As for the methods for comparing the model’s outputs, the embedding ranking pipeline has shown the best performance compared to previous methods. As shown in Figure 9, we used MSELoss (minimizes squared L2 norm between embeddings of a prediction and correct answer) is represented by the solid line, ContrastiveLoss (minimizes squared L2 norm between embeddings of a prediction and correct answer, maximizes squared L2 norm between embeddings of a prediction and wrong answer) by the dashed line, and TripletMarginLoss (minimizes squared L2 norm between embeddings of a prediction and correct answer, maximizes squared L2 norm between embeddings of a prediction and wrong answer, plus adds a regularizing margin parameter). The highest accuracy is achieved by using TripletMarginLoss during training, with the hidden layers’ dimension of 512. The pipeline has shown itself to be suitable for practical tasks: it requires a low amount of labeled data (100–200 text messages) to learn a new entity category. However, it is computationally intensive.
To optimize the amount of computing power used for each prediction, as well as to improve the embedding quality, we tried to use different feature extractors for our embedding ranking pipeline. We considered the following models: GPT-2, GPT-2 trained on data from NASA’s Astrophysical Data System (GPT-2 Exo-Machina), Exo-Machina that was fine-tuned on our dataset, GPT-NEO 125M, and InstructGPT. The fine-tuned GPT-2 Exo-Machina, as shown in Table 3, has the best combination of computing cost and accuracy. It was fine-tuned on the dataset of 202 text messages with three prompts per message (606 message-prompt pairs).
We also investigated the impact of fine-tuning LLMs, specifically InstructGPT, on a small dataset. The testing datasets consisted of 31 text messages (15% of human marked-up dataset). Table 4 shows that the models fine-tuned only on one type of named entities have shown the best performance in two types of entities. However, the result is worse compared to zero-shot learning. As for the model fine-tuned to output three entities at once, the generated outputs have shown that the model failed to capture the difference between event type and astronomical objects from the training dataset alone. The model trained on the instructions showed a slight difference in accuracy from the best result and can be instead used for computational efficiency. A comparative study of different prompts is also presented in Appendix A.

4. Outlook

Large language models have proven to be extremely useful for the task of analyzing astronomical reports that are written in natural language.
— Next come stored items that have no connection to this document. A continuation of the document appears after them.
-- ==== Sys2Proof/Machine/Cellar.lean ====
section
/-!
DEFINITION. The cellar: journaled stores, firmware pages, record slots, and the CELLAR opcodes (R300 to R307, R359 to
R370).
-/
namespace Sys2Proof.Machine

/-- First SRAM address of the staging area (R344). -/
def stagingBase : Nat := 0x1880000

/-- A store is in its shadow phase (R361): the commit begins after its last shadow page. -/
def CellarRun.inShadow (r : CellarRun) : Bool := r.job.isStore && !r.copying && r.done < r.pages

/-- The page writes up to the end of the phase: the commit of a store writes the two record copies (R361). -/
def CellarRun.limit (r : CellarRun) : Nat :=
  match r.job with
  | .activate _ _ => 0
  | .firmware _ _ _ _ _ _ => r.pages
  | _ => if r.copying then r.pages else r.pages + 2

/-- The bits of a register's fields with reset entry C. -/
def cMask (fs : List FDesc) : Nat :=
  (fs.map fun f => match f.rst with | .c _ => (2 ^ f.w - 1) * 2 ^ f.lo | _ => 0).sum

/-- The addresses of a descriptor. -/
def RDesc.addrs (d : RDesc) : List Nat := (List.range d.count).map fun i => d.base + i * d.stride

/-- The bits of a register's S fields (R17). -/
def sMask (fs : List FDesc) : Nat :=
  (fs.map fun f => if f.acc = .rws then (2 ^ f.w - 1) * 2 ^ f.lo else 0).sum

/-- The registers of words 1 to 14 of the safety parameter block (R237). -/
def sealRegs : List Nat :=
  [0x900C, 0x9010, 0x9014, 0x9024, 0x9028, 0x9034, 0x9038, 0x903C, 0x9040, 0x3000, 0x3014, 0xD00C, 0xD010, 0x1100C]

/-- The addresses whose C fields come from their own sources, never from the snapshot (R19, R303). -/
def ownSources : List Nat := [0x9044, 0x904C, 0x9050, 0xB010, 0xB01C, 0x13008]

/-- The registers of the CONFIG snapshot, with the bits it takes (R303). -/
def snapRegs : List (Nat × Nat) :=
  regTable.flatMap fun d =>
    if cMask d.fields = 0 then []
    else (d.addrs.filter fun a => !sealRegs.contains a && !ownSources.contains a).map fun a => (a, cMask d.fields)

/-- The bits of a register named by a mask. -/
def State.regBits (s : State) (a m : Nat) : Word := s.reg a &&& BitVec.ofNat 32 m

/-- The CONFIG snapshot of the present registers (R303). -/
def State.snapshot (s : State) : CfgSnap :=
  { regs := snapRegs.map fun r => (r.1, s.regBits r.1 r.2), persist := s.array.persist,
    plan := s.rd BIST_PLAN_CFG.PLAN, quick := s.on BIST_PLAN_CFG.QUICK_START }

/-- The image of a slot, if it is valid. -/
def Selector.img (v : Selector) (slot : Nat) : Option FwImage := if slot = 0 then v.imgA else v.imgB

/-- The selector with a slot's image replaced. -/
def Selector.withImg (v : Selector) (slot : Nat) (i : Option FwImage) : Selector :=
  if slot = 0 then { v with imgA := i } else { v with imgB := i }

/-- First page of each record slot of the seal region, 2 KiB each, and the page of each slot of the boot selector (R360). A
seal record takes two page writes, a selector record one (log entry 13). -/
def sealPage (k : Nat) : Nat := 0x7080 + 8 * k
def selPage (k : Nat) : Nat := 0x7092 + k

/-- A record of the boot selector goes to the slot not in force (R363). -/
def State.selWrite (s : State) (v : Selector) : State :=
  let q := s.cellar.selSeqs
  let t := s.scanStep
  ({ t with cellar := { t.cellar with selSlots := t.cellar.selSlots.set (nextSlot q) (some ⟨nextSeq q, v⟩) } }).pageWritten
    (selPage (nextSlot q))

/-- A record of the seal region goes to the slot not in force (R363). -/
def State.sealWrite (s : State) (block : Option SealRec) (digest : Option (List Byte)) : State :=
  let q := s.cellar.sealSeqs
  let t := s.scanStep
  ({ t with cellar := { t.cellar with
      sealLost := false, sealSlots := t.cellar.sealSlots.set (nextSlot q) (some ⟨nextSeq q, block, digest⟩) } }).pagesWritten
    (sealPage (nextSlot q)) 2

/-- Begin a cellar write (R301, R361). -/
def State.beginJob (s : State) (h : Nat) (j : CellarJob) : State :=
  let run : CellarRun := ⟨h, j, s.cellar.spareStart, j.pages, 0, s.now + pageNs, false⟩
  let s1 := ((({ s with cellar := { s.cellar with run := some run } }).sets CELLAR_STATUS.BUSY).wr CELLAR_PROG.DONE 0).wr
    CELLAR_PROG.TOTAL j.pages
  match j with
  | .store r _ _ _ => (s1.wr CELLAR_JOURNAL.PHASE 1).wr CELLAR_JOURNAL.REGION r
  | .shut _ snap => (s1.wr CELLAR_JOURNAL.PHASE 1).wr CELLAR_JOURNAL.REGION (if snap.isSome then 5 else 7)
  | _ => s1

/-- FIRST marks the slot not valid before writing (R306, R363). -/
def State.firstStage (s : State) (slot : Nat) : State :=
  { s with cellar := { s.cellar with begun := slot :: s.cellar.begun.filter (· != slot) } }.selWrite (s.cellar.selector.withImg slot none)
Through this research, we have already achieved a >95% accuracy rate in the extraction of astronomical object names and event types from our labeled dataset of astronomical reports. We are continuing to work on extracting other entities from the text, such as physical quantities and descriptions of observations, in order to extract and structure the information contained in these reports fully. At the same time, we are also planning to prepare more labeled data to further increase the quality of our LLMs. All the predictions obtained with our best-performing method—embedding ranking pipeline—are publicly available via search API [6] and GitHub repository [30]. Using this API, our functionality can be integrated with multi-messenger brokers and platforms, e.g., with Astro-COLIBRI [31,32], to provide complementary information for human-written messages. In the coming months, we are also planning to release the first version of the web application for searching and cross-referencing ATels and GCN circulars using the data extracted with our LLMs. We are welcoming comments, feedback, and requests from the community, as well as third-party contributions of any kind.

Author Contributions

Conceptualization, V.S.; methodology, V.S. and A.C.; software, A.C.; validation, V.S. and A.C.; formal analysis, V.S.; investigation, A.C.; resources, V.S.; data curation, A.C.; writing—original draft preparation, V.S. and A.C.; writing—review and editing, V.S.; visualization, A.C.; supervision, V.S.; project administration, V.S. All authors have read and agreed to the published version of the manuscript.

Funding

This research received no funding.

Data Availability Statement

This research is based on the publicly available data from The Astronomer’s Telegram (https://astronomerstelegram.org/ (accessed on 28 February 2023)) and NASA GCN circulars (https://gcn.nasa.gov/circulars (accessed on 28 February 2023)). We are gradually releasing the source code and prediction results in our publicly available GitHub repository: https://github.com/JetBrains/lm-astronomy (accessed on 28 February 2023).

Acknowledgments

We thank S. Golovachev and A. Ivanov for their help with setting up the R&D infrastructure. We express our sincere gratitude to D. Kostunin for providing insightful commentaries. We thank OpenAI for providing the early access to their embedding API.

Conflicts of Interest

The authors declare no conflict of interest. The funders had no role in the design of the study; in the collection, analyses, or interpretation of data; in the writing of the manuscript; or in the decision to publish the results.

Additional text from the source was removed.